Acquired Immunodeficiency Syndrome Patient on Amphetamines with Toxic Epidermal Necrolysis

Case Report

Austin J Dermatolog. 2016; 3(1): 1043.

Acquired Immunodeficiency Syndrome Patient on Amphetamines with Toxic Epidermal Necrolysis

Yuan-Yu Hou*, Chi-Hsuan Chiang and Feng-Jie Lai

Department of Dermatology, Chi Mei Medical Center, Taiwan

*Corresponding author: Yuan-Yu Hou, Department of Dermatology, Chi Mei Medical Center, Taiwan

Received: December 08, 2015; Accepted: January 15, 2016; Published: January 18, 2016

Abstract

Toxic Epidermal Necrolysis (TEN) is a life threatening disease. Marked keratinocyte apoptosis attributes extensive epidermis detachment. It is mostly drug-related. Aside from the common culprits such as allopurinol, anticonvulsants, antibiotics and Non-Steroid Anti-Inflammatory Drugs (NSAIDs), some reports pointed out that Human Immunodeficiency Virus (HIV) positive patients and amphetamine abusers suffer greater incidence of TEN. We report such a case. Although the pathophysiology of TEN is still veiled, it is believed that complex immune responses play an important role. Further studies for understanding this lethal disease need to be proceeded. Sepsis and multiple organ failure are the major causes of death. Prompt diagnosis and intensive care are imperative.

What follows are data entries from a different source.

theorem add_one_and_not_one_of_even {a : BitVec w} (ha : a &&& 1#w = 0#w) : (a + 1#w) &&& ~~~1#w = a :=
  calc (a + 1#w) &&& ~~~1#w
      = (a ||| 1#w) &&& ~~~1#w := by rw [BitVec.add_eq_or_of_and_eq_zero a 1#w ha]
    _ = a &&& ~~~1#w ||| 1#w &&& ~~~1#w := BitVec.and_or_distrib_right
    _ = a := by rw [and_not_one_of_even ha, BitVec.and_not_self]; exact BitVec.or_zero

/-- R152: clearing bit 0 of the word of an integer leaves the word of twice its half, rounded down. -/
theorem ofInt_and_not_one (w : Nat) (z : Int) : BitVec.ofInt w z &&& ~~~1#w = BitVec.ofInt w (2 * (z / 2)) := by
  have heven : BitVec.ofInt w (2 * (z / 2)) &&& 1#w = 0#w := by rw [ofInt_two_mul, shiftLeft_one_and_one]
  rcases Int.emod_two_eq_zero_or_one z with hz | hz
  · have hz' : z = 2 * (z / 2) := by omega
    rw [← hz'] at heven ⊢
    exact and_not_one_of_even heven
  · have hz' : z = 2 * (z / 2) + (1 : Nat) := by omega
    have hword : BitVec.ofInt w z = BitVec.ofInt w (2 * (z / 2)) + 1#w := by
      rw [← BitVec.ofInt_natCast w 1, ← BitVec.ofInt_add, ← hz']
    rw [hword, add_one_and_not_one_of_even heven]

theorem add_imm12_and_not_one (a : BitVec w) (imm : BitVec 12) :
    (a + imm12 w imm) &&& ~~~1#w = BitVec.ofInt w (2 * ((a.toInt + imm.toInt) / 2)) := by
  rw [← ofInt_and_not_one, BitVec.ofInt_add, BitVec.ofInt_toInt, imm12_eq_ofInt]

/-! ## Jumps -/

/-- R150: a jump leaves in `rd` the word of the pc plus 4, at whatever target. -/
theorem completesAt_of_link_eq {i : Instr} {s : State} {rd : Reg} {target nextPc : s.Word}
    (he : exec i s = s.link rd target) (hrd : rd.val < s.cfg.nreg.count) (ht : target = nextPc) :
    CompletesAt i s rd (fun v => v.toNat = (s.pc.toNat + 4) % 2 ^ s.bits) nextPc := by
  obtain ⟨h, hexec, hlink, hkeeps, hpc⟩ := completesAt_of_link he hrd
  exact ⟨h, hexec, fun h0 => (congrArg BitVec.toNat (hlink h0)).trans (toNat_add_ofNat s.pc 4), hkeeps, hpc.trans ht⟩

/-- Settles O31: both jumps link, and their targets are the words of the integer sums, of which JALR's is made even. -/
theorem jumpsLinkAndGo : Obligations.JumpsLinkAndGo := by
  unfold Obligations.JumpsLinkAndGo
  intro s rd rs1 off imm hrd
  exact ⟨completesAt_of_link_eq rfl hrd (add_immJ s.pc off),
    completesAt_of_link_eq rfl hrd (add_imm12_and_not_one (s.x rs1) imm)⟩

/-! ## Branches -/

theorem ltS_iff (a b : BitVec w) : ltS a b = true ↔ a.toInt < b.toInt := decide_eq_true_iff

theorem ltU_iff (a b : BitVec w) : ltU a b = true ↔ a.toNat < b.toNat := decide_eq_true_iff

theorem not_ltS_iff (a b : BitVec w) : (!ltS a b) = true ↔ b.toInt ≤ a.toInt := by
  rw [Bool.not_eq_true', ← Bool.not_eq_true, ltS_iff, Int.not_lt]

theorem not_ltU_iff (a b : BitVec w) : (!ltU a b) = true ↔ b.toNat ≤ a.toNat := by
  rw [Bool.not_eq_true', ← Bool.not_eq_true, ltU_iff, Nat.not_lt]

/-- A branch whose comparison decides `cond` goes to the pc plus its offset when `cond` holds, else to `pc + 4`. -/
theorem goesTo_of_branch {i : Instr} {s : State} {taken : Bool} {off : BitVec 12} {cond : Prop} [Decidable cond]
    (he : exec i s = s.branch taken off) (hc : taken = true ↔ cond) :
    GoesTo i s (if cond then BitVec.ofInt _ (s.pc.toNat + 2 * off.toInt) else s.pc + 4) := by
  apply goesTo_of_setPc
  rw [he, State.branch_eq, add_immB]
  simp only [hc]

/-- Settles O32: each comparison decides its condition; words are equal where their unsigned values are. -/
theorem branchesGoByTheirCondition : Obligations.BranchesGoByTheirCondition := by
  unfold Obligations.BranchesGoByTheirCondition
  intro s rs1 rs2 off taken next
  have heq : s.x rs1 = s.x rs2 ↔ s.xNat rs1 = s.xNat rs2 := BitVec.toNat_inj.symm
  exact ⟨goesTo_of_branch rfl (beq_iff_eq.trans heq), goesTo_of_branch rfl (bne_iff_ne.trans heq.not),
    goesTo_of_branch rfl (ltS_iff ..), goesTo_of_branch rfl (not_ltS_iff ..),
    goesTo_of_branch rfl (ltU_iff ..), goesTo_of_branch rfl (not_ltU_iff ..)⟩

/-! ## The jump to itself -/

theorem exec_jal_zero (s : State) : exec (.jal 0 0) s = .next s := by
  have htarget : s.pc + immJ s.bits 0 = s.pc := (add_immJ s.pc 0).trans (ofInt_toNat s.pc)
  calc exec (.jal 0 0) s
      = s.link 0 (s.pc + immJ s.bits 0) := rfl
    _ = s.link 0 s.pc := by rw [htarget]
    _ = .next s := by rw [State.link_eq, Hart.setX_zero]; rfl

/-- R335: a running run whose step changes nothing reaches every bound where it began. -/
theorem run_of_step_self {s : State} (hr : s.hart.status = .running) (hstep : step s = .next s) (k : Nat) :
    run k s = .boundReached s := by
  induction k with
  | zero => simp only [run, hr]
  | succ k ih => simp only [run, hr, hstep, ih]

/-- Settles O4: the step runs `jal x0, 0`, which leaves the state as it is. -/
theorem selfJumpReachesEveryBound : Obligations.SelfJumpReachesEveryBound := by
  unfold Obligations.SelfJumpReachesEveryBound
  intro s set k hr ha hf hd
  have hstep : step s = .next s := (step_of_ok hr (State.prepare_of_decoded ha hf hd)).trans (exec_jal_zero s)
  exact run_of_step_self hr hstep k

end Sys2Proof.Machine
end

section
/-! Loads and stores (spec/42_load_store.md): a load the accessor serves retires with the number its bytes hold, as an
unsigned or a signed integer, and a store it serves leaves the bytes of its register. -/

namespace Sys2Proof.Machine

/-- Settles O33: the base plus the word of the offset is the word of the integer sum. -/
theorem effectiveAddress : Obligations.EffectiveAddress := by
  unfold Obligations.EffectiveAddress
  intro s rs1 imm
  exact cast_toNat_add_imm12 (s.x rs1) imm

/-! ## Loads -/

/-- Up to four bytes fit a register of either width. -/
theorem State.eight_mul_le_bits {n : Nat} (s : State) (hn : n ≤ 4) : 8 * n ≤ s.bits :=
  Nat.le_trans (Nat.mul_le_mul_left 8 hn) s.thirtyTwo_le_bits

/-- Eight bytes fit a register of RV64. -/
theorem State.sixtyFour_le_bits_of_rv64 {s : State} (hx : s.cfg.xlen = .rv64) : 64 ≤ s.bits := by
  rw [State.bits, hx]
  decide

Keywords:Amphetamine; HIV; AIDS; TEN

Here we report a Human Immunodeficiency Virus (HIV) positive patient on amphetamines with toxic epidermal necrolysis.

Case Presentation

A 24 year-old man who was diagnosed with HIV infection and never received therapy for AIDS. Fever, malaise, sore throat and conjunctivitis proceeded 3 days before skin lesions developed. Patient visited our emergency room, was admitted to burn center thereafter. Generalized painful erythematous to brownish patches with multiple eroded bullae and macules over trunk and extremities were noticed. The skin lesions started from upper trunk and face, and then spread to other parts of the body and extremities, with more than 80% of total Body Surface Area (BSA) involved. Lesions were mostly in erythematous at the beginning, turned darker later on, and started peeling off as it progressed. Blisters/bullae were either flaccid or ruptured. The lesion extended by giving pressure, thus Nikolsky’s sign was positive on physical examination. In addition, oral ulcers, scrotal ulcers were also prominent (Figure 1). Patient denied any medication intake prior to the skin rashes, except amphetamine inhalation about 1 to 2 weeks previous to the above dermatologic examination. Similar but milder episode happened 2 months ago. During the admission period, significant laboratory data : WBC: 2500 /dl (3400-9100 /dL), Hematocrit (Hct): 36.6 % (40-49%), albumin: 3.1 g/dL (3.8-5.3 g/dL), CRP: 15.68 mg/L (< 3 mg/L), hemoglobin : 12.0 g/dL (13.5-17.5 g/ dL), S-GOT(AST)/S-GPT(ALT): 73/65 IU/L (10-50 IU/L), CD4+ lymphocyte counts: 207 /uL (404-1612 /uL), atypical lymphocytes: 2% (=0), CD4+/CD8 ratio: 0.6 (1.2-2.0), HIV viral load test: 125901 copies/ml (non-detected). The vital sign was stable. After admission, no sign of pulmonary embolism/edema, Acute Respiratory Distress Syndrome (ARDS), gastrointestinal hemorrhage, prerenal azotemia, acute tubular necrosis, hypovolemic shock or sepsis appeared.